━━━━━ INPUT DATA
-- ==== Sys2Proof/Tests/Slice0.lean ====
section
/-! SUPPORT. Tests. Expected results are those of spec/95_test_vectors.md (S1 to S9, §2.1 to §2.7), the rules' own
examples, or hand calculation from the rules; the comment of each names its source. -/

namespace Sys2Proof.Tests

open Machine Vocabulary

/-! ### Helpers -/

/-- §2.2's start: the word 0xDEADBEEF at 0x10000, logging enabled. -/
def start : State := { State.reset with ram := Memory.writeWord [] 0x10000 0xDEADBEEF, logEnabled := true }

/-- The state after an instruction (the old one where it stops). -/
def after (i : Instr) (s : State) : State :=
  match exec i s with
  | .next t => t
  | .fault _ => s
  | .refused _ => s

/-- The state after a step (the old one where it stops). -/
def afterStep (s : State) : State :=
  match step s with
  | .next t => t
  | .fault _ => s
  | .refused _ => s

/-- The last answer's status and `rdata`. -/
def answer (s : State) : Option (Status × Word) := s.responses.getLast?.map fun r => (r.status, r.rdata)

def withMask3 (s : State) : State := { s with params := { s.params with halfMask := .mask3 } }
def withPolicy (s : State) : State := { s with params := { s.params with writePolicy := .writeThrough } }
def withPage (s : State) (vpn : Vpn) (e : PageEntry) : State := s.mmuSetPage vpn (some e)

/-- A line of block 0x10000 with words A0000000 to A0000007 resident in both instances. -/
def lineA : Line :=
  { tag := 0x00010
    data := #v[0xA0000000, 0xA0000001, 0xA0000002, 0xA0000003, 0xA0000004, 0xA0000005, 0xA0000006, 0xA0000007]
    valid := true }
def cached : State :=
  { start with dcache := Cache.reset.setLine 0 lineA, icache := Cache.reset.setLine 0 lineA }

/-! ### Well-formedness: an ill-formed term for each check is refused -/

theorem test_request_ill_formed : Request.wellFormed { cmd := 0x03 } = false := by decide
theorem test_request_well_formed : Request.wellFormed { cmd := 0x06 } = true := by decide
theorem test_record_read_size_ill_formed :
    LogRecord.wellFormed { op := .read, addr := 0, size := 3 } = false := by decide
theorem test_record_write_size_ill_formed :
    LogRecord.wellFormed { op := .write, addr := 0, size := 0 } = false := by decide
theorem test_record_miss_size_ill_formed :
    LogRecord.wellFormed { op := .translationMiss, addr := 0, size := 4 } = false := by decide
theorem test_memory_unsorted_ill_formed : ¬ Memory.wf [(8, 1), (4, 1)] := by decide
theorem test_memory_zero_cell_ill_formed : ¬ Memory.wf [(8, 0)] := by decide
theorem test_memory_outside_region_ill_formed : ¬ Memory.within [(0x02000000, 1)] Config.ramBase Config.ramSize := by decide
theorem test_pagemap_unsorted_ill_formed : ¬ PageMap.wf [(2, ⟨0, true⟩), (1, ⟨0, true⟩)] := by decide
theorem test_pagemap_wide_page_ill_formed : ¬ PageMap.wf [(1048576, ⟨0, true⟩)] := by decide
theorem test_state_rom_before_load_ill_formed :
    ¬ State.wf { State.reset with rom := [(0xBFC00000, 1)] } := by decide

/-! ### Decoding: the command byte of every row, bit by bit from 30_encoding.md R73 to R76 -/

theorem test_decode_rd8 : decode { cmd := 0b00000000, addr := 0x10 } = .ok (.rd8 0x10) := rfl
theorem test_decode_rd16 : decode { cmd := 0b00000001, addr := 0x10 } = .ok (.rd16 0x10) := rfl
theorem test_decode_rd32 : decode { cmd := 0b00000010, addr := 0x10 } = .ok (.rd32 0x10) := rfl
theorem test_decode_wr8 : decode { cmd := 0b00000100, addr := 0x10, wdata := 0x1FF } = .ok (.wr8 0x10 0x1FF) := rfl
theorem test_decode_wr16 : decode { cmd := 0b00000101, addr := 0x10, wdata := 7 } = .ok (.wr16 0x10 7) := rfl
theorem test_decode_wr32 : decode { cmd := 0b00000110, addr := 0x10, wdata := 7 } = .ok (.wr32 0x10 7) := rfl
theorem test_decode_xlate : decode { cmd := 0b00010000, addr := 0x10 } = .ok (.xlate 0x10) := rfl
theorem test_decode_crdd : decode { cmd := 0b00100000, addr := 0x10 } = .ok (.crdd 0x10) := rfl
theorem test_decode_crdi : decode { cmd := 0b00100001, addr := 0x10 } = .ok (.crdi 0x10) := rfl
theorem test_decode_cwrd : decode { cmd := 0b00100100, addr := 0x10, wdata := 7 } = .ok (.cwrd 0x10 7) := rfl
theorem test_decode_cwri : decode { cmd := 0b00100101, addr := 0x10, wdata := 7 } = .ok (.cwri 0x10 7) := rfl
theorem test_decode_loadimg : decode { cmd := 0b00110000, image := some [1] } = .ok (.loadimg (some [1])) := rfl
theorem test_decode_logen : decode { cmd := 0b00110001, sinkOk := true } = .ok (.logen true) := rfl
theorem test_decode_logdis : decode { cmd := 0b00110010, addr := 0x10 } = .ok .logdis := rfl
theorem test_decode_dump : decode { cmd := 0b00110011, addr := 0x10, len := 8 } = .ok (.dump 0x10 8) := rfl

/-- §2.7's reserved commands, and that there are 241 of them (30_encoding.md R78). -/
theorem test_decode_reserved :
    [0x03, 0x07, 0x11, 0x22, 0x34, 0xFF].map (decodeTableWord 8) = [none, none, none, none, none, none] := by decide
theorem test_reserved_count :
    ((List.range 256).filter fun w => (decodeTableWord 8 w).isNone).length = 241 := by decide +kernel

/-- A word with operand bits above `cmd` (log entry 9's layout): WR32 of 7 to 0x10. -/
theorem test_decode_with_operand_bits :
    decodeTableWord 72 (0x06 + 0x10 * 2 ^ 8 + 7 * 2 ^ 40) = some (.wr32 0x10 7) := by decide

/-! ### Regions (§2.1) and cache arithmetic (S9, §2.4) -/

theorem test_region_edges :
    [0x00000000, 0x01FFFFFF, 0x02000000, 0x6FFFFFFC, 0x70000000, 0x70003FFF, 0x70004000, 0xBFBFFFFC, 0xBFC00000,
      0xBFFFFFFF, 0xC0000000, 0xFFFFFFFF].map region =
    [.ram, .ram, .outOfRange, .outOfRange, .spad, .spad, .outOfRange, .outOfRange, .rom, .rom, .outOfRange,
      .outOfRange] := by decide

theorem test_decompose :
    (cacheIdx 0x12345677, cacheTag 0x12345677, cacheOff 0x12345677, lineBase 0x12345677) =
      (51#7, 0x12345#20, 5#3, 0x12345660#32) := by decide

/-! ### Router (§2.2) -/

theorem test_rd8_lane3 : answer (after (.rd8 0x10003) start) = some (.ok, 0xDE) := by decide
theorem test_rd8_scratchpad :
    answer (after (.rd8 0x70000001) { start with spad := Memory.writeWord [] 0x70000000 0x11223344 }) =
      some (.ok, 0x33) := by decide
theorem test_rd16_odd_mask2 : answer (after (.rd16 0x10003) start) = some (.ok, 0xDEAD) := by decide
theorem test_rd16_odd_mask3 : answer (after (.rd16 0x10003) (withMask3 start)) = some (.ok, 0x00DE) := by decide
theorem test_rd32_misaligned : answer (after (.rd32 0x10001) start) = some (.ok, 0xDEADBEEF) := by decide
theorem test_rd32_out_of_range_logs :
    (after (.rd32 0x02000000) start).log = [⟨.read, 0x02000000, 4⟩] := by decide
theorem test_wr8_lane2 : (after (.wr8 0x10002 0x12345678) start).ramWord 0x4000 = 0xDE78BEEF := by decide
theorem test_wr8_out_of_range_logs_once :
    (after (.wr8 0x02000001 0xFF) start).log = [⟨.write, 0x02000001, 1⟩] := by decide
theorem test_wr16_odd_mask2 : (after (.wr16 0x10001 0xCAFE) start).ramWord 0x4000 = 0xDEADCAFE := by decide
theorem test_wr16_top_byte_mask3 :
    (after (.wr16 0x10003 0xCAFE) (withMask3 start)).ramWord 0x4000 = 0xFEADBEEF := by decide
theorem test_wr32_misaligned : (after (.wr32 0x10003 0x01020304) start).ramWord 0x4000 = 0x01020304 := by decide
theorem test_wr32_rom_dropped : after (.wr32 0xBFC00000 1) start = start.respond {} := by rfl

/-! ### Translator (§2.3) -/

theorem test_xlate_wraps :
    answer (after (.xlate 0x00404900) (withPage start 0x00404 ⟨0xFFFFF800, true⟩)) = some (.ok, 0x00000100) := by decide
theorem test_xlate_invalid_entry_logs :
    (after (.xlate 0x00402FFF) (withPage start 0x00402 ⟨0x00200000, false⟩)).log =
      [⟨.translationMiss, 0x00402FFF, 0⟩] := by decide

/-! ### Caches (§2.5) -/

theorem test_crdd_miss_fills :
    let t := after (.crdd 0x10008) start
    (answer t, (t.dcache.line 0).tag, (t.dcache.line 0).word 0, (t.dcache.line 0).valid) =
      (some (.ok, 0), 0x10#20, 0xDEADBEEF#32, true) := by decide
/-- Row 14: a hit on a resident out-of-range block answers 0 and logs nothing; row 13's fill logs eight. -/
theorem test_crdd_out_of_range_fill_logs :
    (after (.crdd 0x02000010) start).log =
      [⟨.read, 0x02000000, 4⟩, ⟨.read, 0x02000004, 4⟩, ⟨.read, 0x02000008, 4⟩, ⟨.read, 0x0200000C, 4⟩,
       ⟨.read, 0x02000010, 4⟩, ⟨.read, 0x02000014, 4⟩, ⟨.read, 0x02000018, 4⟩, ⟨.read, 0x0200001C, 4⟩] := by decide
theorem test_crdi_hit_is_stale : answer (after (.crdi 0x1001C) cached) = some (.ok, 0xA0000007) := by decide
/-- Row 11: the write miss keeps seven words of block 0x10000. -/
theorem test_cwrd_miss_keeps_words :
    let t := after (.cwrd 0x12000 0x99999999) cached
    ((t.dcache.line 0).tag, (t.dcache.line 0).word 0, (t.dcache.line 0).word 1) =
      (0x12#20, 0x99999999#32, 0xA0000001#32) := by decide
theorem test_cwrd_write_through_stores :
    (after (.cwrd 0x10010 0x77777777) (withPolicy cached)).ramWord 0x4004 = 0x77777777 := by decide
/-- 43_cache.md R139's example. -/
theorem test_cwri_example :
    let t := after (.cwri 0x00000040 0xAABBCCDD) State.reset
    ((t.icache.line 2).valid, (t.icache.line 2).word 0, (t.icache.line 2).word 1) =
      (true, 0xAABBCCDD#32, 0#32) := by decide
theorem test_cwri_cache_only_does_not_store :
    (after (.cwri 0x10000 5) cached).ramWord 0x4000 = 0xDEADBEEF := by decide

/-! ### Host and control (§2.6) -/

theorem test_loadimg_short_fails : answer (after (.loadimg (some [1, 2, 3])) start) = some (.imageLoadError, 0) := by decide
/-- Row 4's first words: the packing of an image's bytes is little-endian (44_host_control.md R151). -/
theorem test_loadimg_packs_little_endian :
    (start.loadRom [0x00, 0x00, 0x08, 0x3C, 0x25, 0x08, 0x01, 0x00]).romWord 1 = 0x00010825 := by decide
theorem test_logen_fail_disables :
    let t := after (.logen false) start
    (answer t, t.logEnabled) = (some (.logSinkError, 0), false) := by decide
theorem test_logen_ok : (after (.logen true) State.reset).logEnabled = true := by decide
theorem test_logdis : (after .logdis start).logEnabled = false := by decide
/-- Row 10. -/
theorem test_dump_mid_word :
    (after (.dump 0x10002 4) start).responses =
      [{ dump := [(0x10000, 0xDEADBEEF), (0x10004, 0)] }] := by decide
/-- Row 13: `DUMP_LOGS`, cut at the top of the address space. -/
theorem test_dump_logs_top :
    let t := after (.dump 0xFFFFFFFC 16) { start with params := { start.params with dumpLogs := true } }
    (t.log, t.responses) = ([⟨.read, 0xFFFFFFFC, 4⟩], [{ dump := [(0xFFFFFFFC, 0)] }]) := by decide

/-! ### Steps -/

theorem test_step_reserved : answer (afterStep (start.withFetchWord 8 0x22)) = some (.badCommand, 0) := by decide
theorem test_step_fetches_word : answer (afterStep (start.withFetchWord 40 (0x02 + 0x10000 * 2 ^ 8))) =
    some (.ok, 0xDEADBEEF) := by decide
/-- P3's second request: the access follows at the translated address. -/
theorem test_step_pseudo :
    (afterStep { withPage start 0x00010 ⟨0x70000000, true⟩ with
      inputs := [.pseudo (.vwr32 0x00010010 0xCAFEF00D)] }).inputs =
      [.request { cmd := 0x06, addr := 0x70000010, wdata := 0xCAFEF00D }] := by decide
theorem test_step_set_page :
    (afterStep { start with inputs := [.setPage 0x00400 (some ⟨0x00123000, true⟩)] }).pageMap =
      [(0x00400, ⟨0x00123000, true⟩)] := by decide

/-! ### Text forms -/

/-- 30_encoding.md R85's example. -/
theorem test_record_line :
    LogRecord.line { op := .read, addr := 0x02000000, size := 4 } = "READ 0x02000000 4".toList := by decide
/-- 30_encoding.md R82: case, comment, hexadecimal and decimal. -/
theorem test_assemble_wr32 :
    assembleLine [] "  WR32 0x10000, 10 ; note".toList = some (.request (encode (.wr32 0x10000 10))) := by decide
theorem test_assemble_raw_command : assembleLine [] ".cmd 0x22".toList = some (.request { cmd := 0x22 }) := by decide
theorem test_assemble_pseudo : assembleLine [] "vcrdi 64".toList = some (.pseudo (.vcrdi 64)) := by decide
theorem test_assemble_logdis : assembleLine [] "logdis".toList = some (.request (encode .logdis)) := by decide
theorem test_assemble_loadimg :
    assembleLine [("IMG".toList, [1])] "loadimg IMG".toList = some (.request (encode (.loadimg (some [1])))) := by decide
theorem test_assemble_rejects_wide_number : assembleLine [] "rd8 0x100000000".toList = none := by decide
━━━━━━━━━━
- PROBLEM TO WORK ON -
Using the records above, write out exactly the lines between the one holding "(after (.cwrd 0x10010" and the one holding "theorem test_logen_ok : (after", inclusive; leave everything else out.

- RESPONSE BELOW -
    (after (.cwrd 0x10010 0x77777777) (withPolicy cached)).ramWord 0x4004 = 0x77777777 := by decide
/-- 43_cache.md R139's example. -/
theorem test_cwri_example :
    let t := after (.cwri 0x00000040 0xAABBCCDD) State.reset
    ((t.icache.line 2).valid, (t.icache.line 2).word 0, (t.icache.line 2).word 1) =
      (true, 0xAABBCCDD#32, 0#32) := by decide
theorem test_cwri_cache_only_does_not_store :
    (after (.cwri 0x10000 5) cached).ramWord 0x4000 = 0xDEADBEEF := by decide

/-! ### Host and control (§2.6) -/

theorem test_loadimg_short_fails : answer (after (.loadimg (some [1, 2, 3])) start) = some (.imageLoadError, 0) := by decide
/-- Row 4's first words: the packing of an image's bytes is little-endian (44_host_control.md R151). -/
theorem test_loadimg_packs_little_endian :
    (start.loadRom [0x00, 0x00, 0x08, 0x3C, 0x25, 0x08, 0x01, 0x00]).romWord 1 = 0x00010825 := by decide
theorem test_logen_fail_disables :
    let t := after (.logen false) start
    (answer t, t.logEnabled) = (some (.logSinkError, 0), false) := by decide
theorem test_logen_ok : (after (.logen true) State.reset).logEnabled = true := by decide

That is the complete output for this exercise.